However, we first need to ask this today: what does it mean that we bear the label “Christian” in a world where so many Christians have done horrible things?  What does it mean that we sit in privilege and wealth, bearing Christ’s name, and by our very lifestyles and attitudes prove that people shouldn’t trust good to come from us?

The last thing we want to do, the last thing we should do, is spend time saying, “We’re not like those other Christians.”  “We believe something different.”  It’s tempting; I’ve said it myself.  I no longer think we can do that, not with integrity and honesty.

Because in this case, words mean nothing.  If people can’t tell by who we are that we belong to Christ and who Christ truly is, any protestations or proclamations we make have no meaning, no value.

But Jesus’ way of handling Nathanael’s critique might be worth examining.

Jesus answers his prejudice with this: “I admire your honesty.”

The way John tells it, Jesus didn’t hear Nathanael’s dismissal.  Somehow he had a vision of him under the tree, but his opening statement clearly implies he knew something of Nathanael’s attitude, “Can anything good come out of Nazareth?”  Jesus says, “Here’s someone who doesn’t lie.”

Interesting.  Jesus doesn’t try to convince Nathanael he’s wrong about Nazareth.  Jesus simply is himself.  Since he likes honesty, he praises Nathanael for not holding back on his views.

What is impressive is that Jesus lets Nathanael come to know him as he really is, leaving his own actions to be what Nathanael learns to trust and see.  “You will see greater things than these,” he says, and it’s true.  Visions are nothing compared to the grace of God Jesus reveals to Nathanael and the rest of the twelve in the years ahead.

Jesus is our model.  Actions, not words, are the only thing we can bring into the world.

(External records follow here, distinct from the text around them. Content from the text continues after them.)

/-! ### setRg -/
@[simp] theorem Part.setRg_ctl (f : Fld) (v u i : Nat) : (p.setRg f v u i).ctl = p.ctl.put (f.key u i) (v % 2 ^ f.width) := rfl
@[simp] theorem Part.setRg_free (f : Fld) (v u i : Nat) : (p.setRg f v u i).free = p.free := rfl
@[simp] theorem Part.setRg_seq (f : Fld) (v u i : Nat) : (p.setRg f v u i).seq = p.seq := rfl
@[simp] theorem Part.setRg_time (f : Fld) (v u i : Nat) : (p.setRg f v u i).time = p.time := rfl
@[simp] theorem Part.setRg_held (f : Fld) (v u i : Nat) : (p.setRg f v u i).held = p.held := rfl
@[simp] theorem Part.setRg_thr (f : Fld) (v u i : Nat) : (p.setRg f v u i).thr = p.thr := rfl
@[simp] theorem Part.setRg_ic (f : Fld) (v u i : Nat) : (p.setRg f v u i).ic = p.ic := rfl
@[simp] theorem Part.setRg_core (f : Fld) (v u i : Nat) : (p.setRg f v u i).core = p.core := rfl
@[simp] theorem Part.setRg_slice (f : Fld) (v u i : Nat) : (p.setRg f v u i).slice = p.slice := rfl
@[simp] theorem Part.setRg_net (f : Fld) (v u i : Nat) : (p.setRg f v u i).net = p.net := rfl
@[simp] theorem Part.setRg_fab (f : Fld) (v u i : Nat) : (p.setRg f v u i).fab = p.fab := rfl
@[simp] theorem Part.setRg_mem (f : Fld) (v u i : Nat) : (p.setRg f v u i).mem = p.mem := rfl
@[simp] theorem Part.setRg_pois (f : Fld) (v u i : Nat) : (p.setRg f v u i).pois = p.pois := rfl
@[simp] theorem Part.setRg_chan (f : Fld) (v u i : Nat) : (p.setRg f v u i).chan = p.chan := rfl
@[simp] theorem Part.setRg_mt (f : Fld) (v u i : Nat) : (p.setRg f v u i).mt = p.mt := rfl
@[simp] theorem Part.setRg_ras (f : Fld) (v u i : Nat) : (p.setRg f v u i).ras = p.ras := rfl
@[simp] theorem Part.setRg_elog (f : Fld) (v u i : Nat) : (p.setRg f v u i).elog = p.elog := rfl
@[simp] theorem Part.setRg_pci (f : Fld) (v u i : Nat) : (p.setRg f v u i).pci = p.pci := rfl
@[simp] theorem Part.setRg_pkt (f : Fld) (v u i : Nat) : (p.setRg f v u i).pkt = p.pkt := rfl
@[simp] theorem Part.setRg_key (f : Fld) (v u i : Nat) : (p.setRg f v u i).key = p.key := rfl
@[simp] theorem Part.setRg_ven (f : Fld) (v u i : Nat) : (p.setRg f v u i).ven = p.ven := rfl
@[simp] theorem Part.setRg_sys (f : Fld) (v u i : Nat) : (p.setRg f v u i).sys = p.sys := rfl
@[simp] theorem Part.setRg_thread (f : Fld) (v u i : Nat) (x : Nat) : (p.setRg f v u i).thread x = p.thread x := rfl
@[simp] theorem Part.setRg_icOf (f : Fld) (v u i : Nat) (x : Nat) : (p.setRg f v u i).icOf x = p.icOf x := rfl
@[simp] theorem Part.setRg_coreOf (f : Fld) (v u i : Nat) (x : Nat) : (p.setRg f v u i).coreOf x = p.coreOf x := rfl
@[simp] theorem Part.setRg_sliceOf (f : Fld) (v u i : Nat) (x : Nat) : (p.setRg f v u i).sliceOf x = p.sliceOf x := rfl
@[simp] theorem Part.setRg_chanOf (f : Fld) (v u i : Nat) (x : Nat) : (p.setRg f v u i).chanOf x = p.chanOf x := rfl
@[simp] theorem Part.setRg_mtOf (f : Fld) (v u i : Nat) (x : Nat) : (p.setRg f v u i).mtOf x = p.mtOf x := rfl
@[simp] theorem Part.setRg_rasOf (f : Fld) (v u i : Nat) (x : Nat) : (p.setRg f v u i).rasOf x = p.rasOf x := rfl
@[simp] theorem Part.setRg_tileFab (f : Fld) (v u i : Nat) (x : Nat) : (p.setRg f v u i).tileFab x = p.tileFab x := rfl

/-! ### modThread -/
@[simp] theorem Part.modThread_thr (t : Nat) (f : Thr → Thr) : (p.modThread t f).thr = p.thr.upd Thr.reset t f := rfl
@[simp] theorem Part.modThread_free (t : Nat) (f : Thr → Thr) : (p.modThread t f).free = p.free := rfl
@[simp] theorem Part.modThread_seq (t : Nat) (f : Thr → Thr) : (p.modThread t f).seq = p.seq := rfl
@[simp] theorem Part.modThread_time (t : Nat) (f : Thr → Thr) : (p.modThread t f).time = p.time := rfl
@[simp] theorem Part.modThread_ctl (t : Nat) (f : Thr → Thr) : (p.modThread t f).ctl = p.ctl := rfl
@[simp] theorem Part.modThread_held (t : Nat) (f : Thr → Thr) : (p.modThread t f).held = p.held := rfl
@[simp] theorem Part.modThread_ic (t : Nat) (f : Thr → Thr) : (p.modThread t f).ic = p.ic := rfl
@[simp] theorem Part.modThread_core (t : Nat) (f : Thr → Thr) : (p.modThread t f).core = p.core := rfl
@[simp] theorem Part.modThread_slice (t : Nat) (f : Thr → Thr) : (p.modThread t f).slice = p.slice := rfl
@[simp] theorem Part.modThread_net (t : Nat) (f : Thr → Thr) : (p.modThread t f).net = p.net := rfl
@[simp] theorem Part.modThread_fab (t : Nat) (f : Thr → Thr) : (p.modThread t f).fab = p.fab := rfl
@[simp] theorem Part.modThread_mem (t : Nat) (f : Thr → Thr) : (p.modThread t f).mem = p.mem := rfl
@[simp] theorem Part.modThread_pois (t : Nat) (f : Thr → Thr) : (p.modThread t f).pois = p.pois := rfl
@[simp] theorem Part.modThread_chan (t : Nat) (f : Thr → Thr) : (p.modThread t f).chan = p.chan := rfl
@[simp] theorem Part.modThread_mt (t : Nat) (f : Thr → Thr) : (p.modThread t f).mt = p.mt := rfl
@[simp] theorem Part.modThread_ras (t : Nat) (f : Thr → Thr) : (p.modThread t f).ras = p.ras := rfl
@[simp] theorem Part.modThread_elog (t : Nat) (f : Thr → Thr) : (p.modThread t f).elog = p.elog := rfl
@[simp] theorem Part.modThread_pci (t : Nat) (f : Thr → Thr) : (p.modThread t f).pci = p.pci := rfl
@[simp] theorem Part.modThread_pkt (t : Nat) (f : Thr → Thr) : (p.modThread t f).pkt = p.pkt := rfl
@[simp] theorem Part.modThread_key (t : Nat) (f : Thr → Thr) : (p.modThread t f).key = p.key := rfl
@[simp] theorem Part.modThread_ven (t : Nat) (f : Thr → Thr) : (p.modThread t f).ven = p.ven := rfl
@[simp] theorem Part.modThread_sys (t : Nat) (f : Thr → Thr) : (p.modThread t f).sys = p.sys := rfl
@[simp] theorem Part.modThread_rg (t : Nat) (f : Thr → Thr) (g : Fld) (x y : Nat) : (p.modThread t f).rg g x y = p.rg g x y := rfl
@[simp] theorem Part.modThread_icOf (t : Nat) (f : Thr → Thr) (x : Nat) : (p.modThread t f).icOf x = p.icOf x := rfl
@[simp] theorem Part.modThread_coreOf (t : Nat) (f : Thr → Thr) (x : Nat) : (p.modThread t f).coreOf x = p.coreOf x := rfl
@[simp] theorem Part.modThread_sliceOf (t : Nat) (f : Thr → Thr) (x : Nat) : (p.modThread t f).sliceOf x = p.sliceOf x := rfl
@[simp] theorem Part.modThread_chanOf (t : Nat) (f : Thr → Thr) (x : Nat) : (p.modThread t f).chanOf x = p.chanOf x := rfl
@[simp] theorem Part.modThread_mtOf (t : Nat) (f : Thr → Thr) (x : Nat) : (p.modThread t f).mtOf x = p.mtOf x := rfl
@[simp] theorem Part.modThread_rasOf (t : Nat) (f : Thr → Thr) (x : Nat) : (p.modThread t f).rasOf x = p.rasOf x := rfl
@[simp] theorem Part.modThread_tileFab (t : Nat) (f : Thr → Thr) (x : Nat) : (p.modThread t f).tileFab x = p.tileFab x := rfl

/-! ### modIc -/
@[simp] theorem Part.modIc_ic (t : Nat) (f : Ic → Ic) : (p.modIc t f).ic = p.ic.upd Ic.reset t f := rfl
@[simp] theorem Part.modIc_free (t : Nat) (f : Ic → Ic) : (p.modIc t f).free = p.free := rfl
@[simp] theorem Part.modIc_seq (t : Nat) (f : Ic → Ic) : (p.modIc t f).seq = p.seq := rfl
@[simp] theorem Part.modIc_time (t : Nat) (f : Ic → Ic) : (p.modIc t f).time = p.time := rfl
@[simp] theorem Part.modIc_ctl (t : Nat) (f : Ic → Ic) : (p.modIc t f).ctl = p.ctl := rfl
@[simp] theorem Part.modIc_held (t : Nat) (f : Ic → Ic) : (p.modIc t f).held = p.held := rfl
@[simp] theorem Part.modIc_thr (t : Nat) (f : Ic → Ic) : (p.modIc t f).thr = p.thr := rfl
@[simp] theorem Part.modIc_core (t : Nat) (f : Ic → Ic) : (p.modIc t f).core = p.core := rfl
@[simp] theorem Part.modIc_slice (t : Nat) (f : Ic → Ic) : (p.modIc t f).slice = p.slice := rfl
@[simp] theorem Part.modIc_net (t : Nat) (f : Ic → Ic) : (p.modIc t f).net = p.net := rfl
@[simp] theorem Part.modIc_fab (t : Nat) (f : Ic → Ic) : (p.modIc t f).fab = p.fab := rfl
@[simp] theorem Part.modIc_mem (t : Nat) (f : Ic → Ic) : (p.modIc t f).mem = p.mem := rfl
@[simp] theorem Part.modIc_pois (t : Nat) (f : Ic → Ic) : (p.modIc t f).pois = p.pois := rfl
@[simp] theorem Part.modIc_chan (t : Nat) (f : Ic → Ic) : (p.modIc t f).chan = p.chan := rfl
@[simp] theorem Part.modIc_mt (t : Nat) (f : Ic → Ic) : (p.modIc t f).mt = p.mt := rfl
@[simp] theorem Part.modIc_ras (t : Nat) (f : Ic → Ic) : (p.modIc t f).ras = p.ras := rfl
@[simp] theorem Part.modIc_elog (t : Nat) (f : Ic → Ic) : (p.modIc t f).elog = p.elog := rfl
@[simp] theorem Part.modIc_pci (t : Nat) (f : Ic → Ic) : (p.modIc t f).pci = p.pci := rfl
@[simp] theorem Part.modIc_pkt (t : Nat) (f : Ic → Ic) : (p.modIc t f).pkt = p.pkt := rfl
@[simp] theorem Part.modIc_key (t : Nat) (f : Ic → Ic) : (p.modIc t f).key = p.key := rfl
@[simp] theorem Part.modIc_ven (t : Nat) (f : Ic → Ic) : (p.modIc t f).ven = p.ven := rfl
@[simp] theorem Part.modIc_sys (t : Nat) (f : Ic → Ic) : (p.modIc t f).sys = p.sys := rfl
@[simp] theorem Part.modIc_rg (t : Nat) (f : Ic → Ic) (g : Fld) (x y : Nat) : (p.modIc t f).rg g x y = p.rg g x y := rfl
@[simp] theorem Part.modIc_thread (t : Nat) (f : Ic → Ic) (x : Nat) : (p.modIc t f).thread x = p.thread x := rfl
@[simp] theorem Part.modIc_coreOf (t : Nat) (f : Ic → Ic) (x : Nat) : (p.modIc t f).coreOf x = p.coreOf x := rfl
@[simp] theorem Part.modIc_sliceOf (t : Nat) (f : Ic → Ic) (x : Nat) : (p.modIc t f).sliceOf x = p.sliceOf x := rfl
@[simp] theorem Part.modIc_chanOf (t : Nat) (f : Ic → Ic) (x : Nat) : (p.modIc t f).chanOf x = p.chanOf x := rfl
@[simp] theorem Part.modIc_mtOf (t : Nat) (f : Ic → Ic) (x : Nat) : (p.modIc t f).mtOf x = p.mtOf x := rfl
@[simp] theorem Part.modIc_rasOf (t : Nat) (f : Ic → Ic) (x : Nat) : (p.modIc t f).rasOf x = p.rasOf x := rfl
@[simp] theorem Part.modIc_tileFab (t : Nat) (f : Ic → Ic) (x : Nat) : (p.modIc t f).tileFab x = p.tileFab x := rfl

/-! ### modCore -/
@[simp] theorem Part.modCore_core (c : Nat) (f : CoreSt → CoreSt) : (p.modCore c f).core = p.core.upd CoreSt.reset c f := rfl
@[simp] theorem Part.modCore_free (c : Nat) (f : CoreSt → CoreSt) : (p.modCore c f).free = p.free := rfl
@[simp] theorem Part.modCore_seq (c : Nat) (f : CoreSt → CoreSt) : (p.modCore c f).seq = p.seq := rfl
@[simp] theorem Part.modCore_time (c : Nat) (f : CoreSt → CoreSt) : (p.modCore c f).time = p.time := rfl
@[simp] theorem Part.modCore_ctl (c : Nat) (f : CoreSt → CoreSt) : (p.modCore c f).ctl = p.ctl := rfl
@[simp] theorem Part.modCore_held (c : Nat) (f : CoreSt → CoreSt) : (p.modCore c f).held = p.held := rfl
@[simp] theorem Part.modCore_thr (c : Nat) (f : CoreSt → CoreSt) : (p.modCore c f).thr = p.thr := rfl
@[simp] theorem Part.modCore_ic (c : Nat) (f : CoreSt → CoreSt) : (p.modCore c f).ic = p.ic := rfl
@[simp] theorem Part.modCore_slice (c : Nat) (f : CoreSt → CoreSt) : (p.modCore c f).slice = p.slice := rfl
@[simp] theorem Part.modCore_net (c : Nat) (f : CoreSt → CoreSt) : (p.modCore c f).net = p.net := rfl
@[simp] theorem Part.modCore_fab (c : Nat) (f : CoreSt → CoreSt) : (p.modCore c f).fab = p.fab := rfl
@[simp] theorem Part.modCore_mem (c : Nat) (f : CoreSt → CoreSt) : (p.modCore c f).mem = p.mem := rfl
@[simp] theorem Part.modCore_pois (c : Nat) (f : CoreSt → CoreSt) : (p.modCore c f).pois = p.pois := rfl
@[simp] theorem Part.modCore_chan (c : Nat) (f : CoreSt → CoreSt) : (p.modCore c f).chan = p.chan := rfl
@[simp] theorem Part.modCore_mt (c : Nat) (f : CoreSt → CoreSt) : (p.modCore c f).mt = p.mt := rfl
@[simp] theorem Part.modCore_ras (c : Nat) (f : CoreSt → CoreSt) : (p.modCore c f).ras = p.ras := rfl
@[simp] theorem Part.modCore_elog (c : Nat) (f : CoreSt → CoreSt) : (p.modCore c f).elog = p.elog := rfl
@[simp] theorem Part.modCore_pci (c : Nat) (f : CoreSt → CoreSt) : (p.modCore c f).pci = p.pci := rfl
@[simp] theorem Part.modCore_pkt (c : Nat) (f : CoreSt → CoreSt) : (p.modCore c f).pkt = p.pkt := rfl
@[simp] theorem Part.modCore_key (c : Nat) (f : CoreSt → CoreSt) : (p.modCore c f).key = p.key := rfl
@[simp] theorem Part.modCore_ven (c : Nat) (f : CoreSt → CoreSt) : (p.modCore c f).ven = p.ven := rfl
@[simp] theorem Part.modCore_sys (c : Nat) (f : CoreSt → CoreSt) : (p.modCore c f).sys = p.sys := rfl
@[simp] theorem Part.modCore_rg (c : Nat) (f : CoreSt → CoreSt) (g : Fld) (x y : Nat) : (p.modCore c f).rg g x y = p.rg g x y := rfl
@[simp] theorem Part.modCore_thread (c : Nat) (f : CoreSt → CoreSt) (x : Nat) : (p.modCore c f).thread x = p.thread x := rfl
@[simp] theorem Part.modCore_icOf (c : Nat) (f : CoreSt → CoreSt) (x : Nat) : (p.modCore c f).icOf x = p.icOf x := rfl
@[simp] theorem Part.modCore_sliceOf (c : Nat) (f : CoreSt → CoreSt) (x : Nat) : (p.modCore c f).sliceOf x = p.sliceOf x := rfl
@[simp] theorem Part.modCore_chanOf (c : Nat) (f : CoreSt → CoreSt) (x : Nat) : (p.modCore c f).chanOf x = p.chanOf x := rfl
@[simp] theorem Part.modCore_mtOf (c : Nat) (f : CoreSt → CoreSt) (x : Nat) : (p.modCore c f).mtOf x = p.mtOf x := rfl
@[simp] theorem Part.modCore_rasOf (c : Nat) (f : CoreSt → CoreSt) (x : Nat) : (p.modCore c f).rasOf x = p.rasOf x := rfl
@[simp] theorem Part.modCore_tileFab (c : Nat) (f : CoreSt → CoreSt) (x : Nat) : (p.modCore c f).tileFab x = p.tileFab x := rfl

We simply can’t say, “That’s not us.” We must earn respect and trust by how we embody Christ.  As the psalmist said today, lots of people lie about who they are, and the needy go hungry.  In fact, Jesus suggests that we start by acknowledging the honesty and mistrust of people who have good reason to think we’re not worthy of trust.

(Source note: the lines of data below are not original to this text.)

-- ==== Sys2Proof/Tests/Slice0.lean ====
section
/-!
SUPPORT. Small states on which the statements' hypotheses hold, one witness a statement, and tests of what is well-formed and of
values that the specification states.
-/
namespace Sys2Proof.Tests
open Sys2Proof Sys2Proof.Machine
set_option Elab.async false

/-! ### A part with one thread that runs from a held line -/

/-- Thread 0 of core 0 runs at level F at 0x1000; g1 is 0x1008, g2 is 3. -/
def tThr : Thr := { Thr.reset with pc := 0x1000, run := .running, g := [(1, 0x1008), (2, 3)] }

/-- A line of memory in which each byte is 0x11. -/
def tLine : Line := { Line.zero with data := BitVec.ofNat 512 ((List.range 64).foldl (fun (a _ : Nat) => a * 256 + 0x11) 0) }

/-- Write fields of unit 0, index 0. -/
def sets (p : Part) (l : List (Fld × Nat)) : Part := l.foldl (fun (r : Part) (a : Fld × Nat) => r.setRg a.1 a.2) p

/-- The registers of a part with its units there: cores and slices 0 to 31 in service, every tile, and one gigabyte of
memory at address 0 on channel 0, which is trained. -/
def tMap : Tab Nat :=
  (sets Part.reset [(F.MC_ILV_BASE_V, 1), (F.MC_ILV_TGT_CHMASK, 1), (F.MC_STAT_TRAINED, 1), (F.MC_CAP_GB, 64), (F.PAL_SKT_SKTCNT, 1),
    (F.PAL_UNITS_MTILE, 0xFF), (F.PAL_UNITS_P0, 1), (F.PAL_UNITS_P1, 1), (F.PAL_UNITS_PE, 1), (F.PAL_UNITS_DVT, 1), (F.PAL_UNITS_CXLMEM, 1),
    (F.PAL_CORE_MAP_INSVC, 0xFFFFFFFF), (F.PAL_SLICE_MAP_INSVC, 0xFFFFFFFF), (F.PAL_CORES_CORES, 32), (F.PAL_CORES_SPARE, 8),
    (F.PAL_SLICES_SLICES, 32), (F.PAL_QUEUES_QUEUES, 16384), (F.PAL_KEYS_KEYS, 8192), (F.PAL_VENEER_INSTANCES, 1024),
    (F.PAL_FLOWS_FLOWS, 262144), (F.PAL_NET_SERDES, 16), (F.PAL_NET_PORTS, 32), (F.PAL_IO_LINKS, 4), (F.PAL_IO_GROUPS, 8),
    (F.PAL_IO_MAXSKT, 16), (F.PAL_GEN_GEN, 1)]).ctl

/-- The block running: boot over, RSTIN_N high, a key digest of slot 0 blown. -/
def tSys : SysSt := { SysSt.reset with boot := .released, fuses := { SysSt.reset.fuses with hash := [(0, 5)] }, pins := { SysSt.reset.pins with rstLow := false } }

/-- A line that core 0 holds in way 0 of its L2. -/
def tL2 (st : L2St) (held : Bool := false) : L2Line := ⟨st, tLine, 0, held, 0, 0, false⟩

/-- A core that holds the line of 0x1000, used last in each cache. -/
def tCore : CoreSt := { CoreSt.reset with l2 := [(0x40, tL2 .m)], l2p := [(0x40, 22)], l1i := ⟨[(0x40, 0)], [(0x40, 6)]⟩ }

/-- A part whose core 0 holds the line of 0x1000 in its L1 and L2 caches, modified, and runs thread 0. -/
def tPart : Part :=
  { Part.reset with
    ctl := tMap
    sys := tSys
    thr := [(0, tThr), (1, { Thr.reset with run := .parked })]
    core := [(0, tCore)] }

/-- The same with another thread state. -/
def tOf (f : Thr → Thr) : Part := { tPart with thr := [(0, f tThr), (1, { Thr.reset with run := .parked })] }

def tState (p : Part) : State := { pending := [], part := p }

def isOk : MRes → Bool
  | .ok _ _ => true
  | _ => false

theorem ok_some {x : MRes} (h : isOk x = true) : ∃ r v, x = .ok r v := by
  cases x <;> simp [isOk] at h ⊢

/-- What a step answers, if it is a next state. -/
def nextPart : Host.Outcome State Fault Refusal → Option Part
  | .next s => some s.part
  | _ => none

/-- The thread at level U, with stage 1 off. -/
def tUser : Part := tOf fun x => { x with level := .u }

/-- The fetch is done and leaves this part. -/
def fetchIs (x : Fetch) (p : Part) : Bool :=
  match x with
  | .ok q => decide (q = p)
  | _ => false

theorem fetched_of {p q : Part} {t : Nat} (h : (p.startable t && fetchIs (p.fetch t) q) = true) : p.fetched t q := by
  simp only [Bool.and_eq_true] at h
  refine ⟨h.1, ?_⟩
  cases hf : p.fetch t with
  | ok r => have h2 := h.2; rw [hf] at h2; simp only [fetchIs, decide_eq_true_eq] at h2; rw [h2]
  | wait r => have h2 := h.2; rw [hf] at h2; simp [fetchIs] at h2
  | exc r a b => have h2 := h.2; rw [hf] at h2; simp [fetchIs] at h2

theorem test_fetched : tPart.fetched 0 tPart := fetched_of (by decide +kernel)
theorem test_fetched_u : tUser.fetched 0 tUser := fetched_of (by decide +kernel)

/-! ### Witnesses: instructions -/

/-- A word of ALU, SHI, CMP and CLOG with a result, at the fetched state. -/
theorem witness_scalar : tPart.fetched 0 tPart ∧ aluResult 0 2 ((tPart.thread 0).gr 1) ((tPart.thread 0).gr 2) = some 0x100B ∧
    (∃ v, shiResult 0x0004 ((tPart.thread 0).gr 1) = some v) ∧ (3 : BitVec 5).toNat < 4 :=
  ⟨test_fetched, by decide +kernel, ⟨_, rfl⟩, by decide⟩
theorem witness_division : ((0 : Dword) = 0) ∧ ((5 : Dword) ≠ 0) ∧ ((1 : BitVec 5) ≠ 0) := by decide
theorem witness_select : tPart.startable 0 = true ∧ tPart.fetch 0 = .ok tPart ∧ 12 ≤ (15 : BitVec 4).toNat := ⟨test_fetched.1, test_fetched.2, by decide⟩

theorem witness_loads : tPart.fetched 0 tPart ∧ (∃ r v, tPart.load 0 ((tPart.thread 0).gr 1 + (8 : BitVec 16).signExtend 64) 1 = .ok r v) ∧
    (∃ r v, tPart.load 0 ((tPart.thread 0).gr 1 + (0 : BitVec 16).signExtend 64) 8 = .ok r v) :=
  ⟨test_fetched, ok_some (by decide +kernel), ok_some (by decide +kernel)⟩
theorem witness_stores : tPart.fetched 0 tPart ∧
    (∃ r v, tPart.store 0 ((tPart.thread 0).gr 1 + (0 : BitVec 16).signExtend 64) 1 (((tPart.thread 0).gr 2).toNat % 2 ^ 8) = .ok r v) ∧
    (∃ r v, tPart.store 0 ((tPart.thread 0).gr 1 + (0 : BitVec 16).signExtend 64) 8 ((tPart.thread 0).gr 2).toNat = .ok r v) :=
  ⟨test_fetched, ok_some (by decide +kernel), ok_some (by decide +kernel)⟩
theorem witness_ordered : tPart.fetched 0 tPart ∧ ((tPart.thread 0).gr 1).toNat % 2 ^ (3 : BitVec 2).toNat = 0 ∧
    tPart.performStores 0 true = (tPart, true) ∧ (∃ u v, tPart.load 0 ((tPart.thread 0).gr 1) (2 ^ (3 : BitVec 2).toNat) = .ok u v) ∧
    (∃ r l, tPart.check 0 .store ((tPart.thread 0).gr 1) false cAlign [(0, 2 ^ (3 : BitVec 2).toNat)] [] = .ok r l ∧
      ∃ u, r.performStores 0 true = (u, true) ∧ ∃ w v, u.store 0 ((tPart.thread 0).gr 1) 8 3 = .ok w v) :=
  ⟨test_fetched, by decide +kernel, rfl, ok_some (by decide +kernel), ⟨_, _, rfl, _, rfl, ok_some (by decide +kernel)⟩⟩
theorem witness_atomic : tPart.fetched 0 tPart ∧ amoLegal 3 2 0x022 = true ∧ amoLegal 3 2 0x032 = true ∧ amoLegal 4 2 0x001 = true ∧
    (∃ r v, tPart.amo 0 ((tPart.thread 0).gr 1) 4 2 3 0 0 false false = .ok r v) ∧
    (∃ r v, tPart.amo 0 ((tPart.thread 0).gr 1) 8 2 3 0 0 false false = .ok r v) ∧
    (∃ r v, (tOf fun x => { x with g := [(1, 0x1010), (2, 3)] }).amo 0 0x1010 16 1 ((tPart.thread 0).pair 2) 0 0 false false = .ok r v) :=
  ⟨test_fetched, by decide +kernel, by decide +kernel, by decide +kernel, ok_some (by decide +kernel), ok_some (by decide +kernel), ok_some (by decide +kernel)⟩
theorem witness_atomic_operands : 0 < 64 ∧ 5 < 2 ^ 64 ∧ 7 < 2 ^ 64 ∧ 5 ≠ 6 := by decide
theorem witness_cache : tPart.fetched 0 tPart ∧ (tPart.thread 0).level ≠ .u ∧ (∃ r v, tPart.lineOp 0 0x1008 .load (some .clean) = .ok r v) ∧
    (∃ r v, tPart.lineOp 0 0x1008 .load (some .flush) = .ok r v) ∧ (∃ r v, tPart.lineOp 0 0x1008 .load none = .ok r v) ∧
    (∃ r v, tPart.lineOp 0 0x1008 .store (some .inval) = .ok r v) ∧ (∃ r v, tPart.lineZero 0 0x1008 = .ok r v) ∧
    tUser.fetched 0 tUser ∧ (tUser.thread 0).level = .u :=
  ⟨test_fetched, by decide, ok_some (by decide +kernel), ok_some (by decide +kernel), ok_some (by decide +kernel), ok_some (by decide +kernel), ok_some (by decide +kernel), test_fetched_u, rfl⟩
/-- At level S, with stage 1 off. -/
def tSup : Part := tOf fun x => { x with level := .s }
theorem witness_tlb : tSup.fetched 0 tSup ∧ (tSup.thread 0).level = .s ∧ tPart.performStores 0 true = (tPart, true) ∧
    ((tPart.charge 0 1).tlbInval 0 ⟨0, 0, 0, false, 0⟩).sktId = 0 ∧
    (List.range ({ tPart with ctl := [(F.PAL_SKT_SKTCNT.key 0 0, 2)] } : Part).sktCnt).filter (· ≠ 0) = [1] :=
  ⟨fetched_of (by decide +kernel), rfl, rfl, by decide +kernel, by decide +kernel⟩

We’re in the middle of our interview process for our new staff person to lead us in our outreach and ministry in this neighborhood.  We’ve had very good interviews, and I’m hopeful that God is leading us to find the right person God needs here.  But this encounter with Nathanael only underscores that we need to take seriously what we said throughout the visioning process about our presence in the world as the people of God.

What we heard from each other was a real hunger to understand how meeting God in this room each week, worshipping and being blessed by the grace and love of God, connects with our meeting God out in our lives, in the world.  How the life we cherish here of being blessed by God in our worship might become a life we cherish in our daily lives, of also being blessed by God.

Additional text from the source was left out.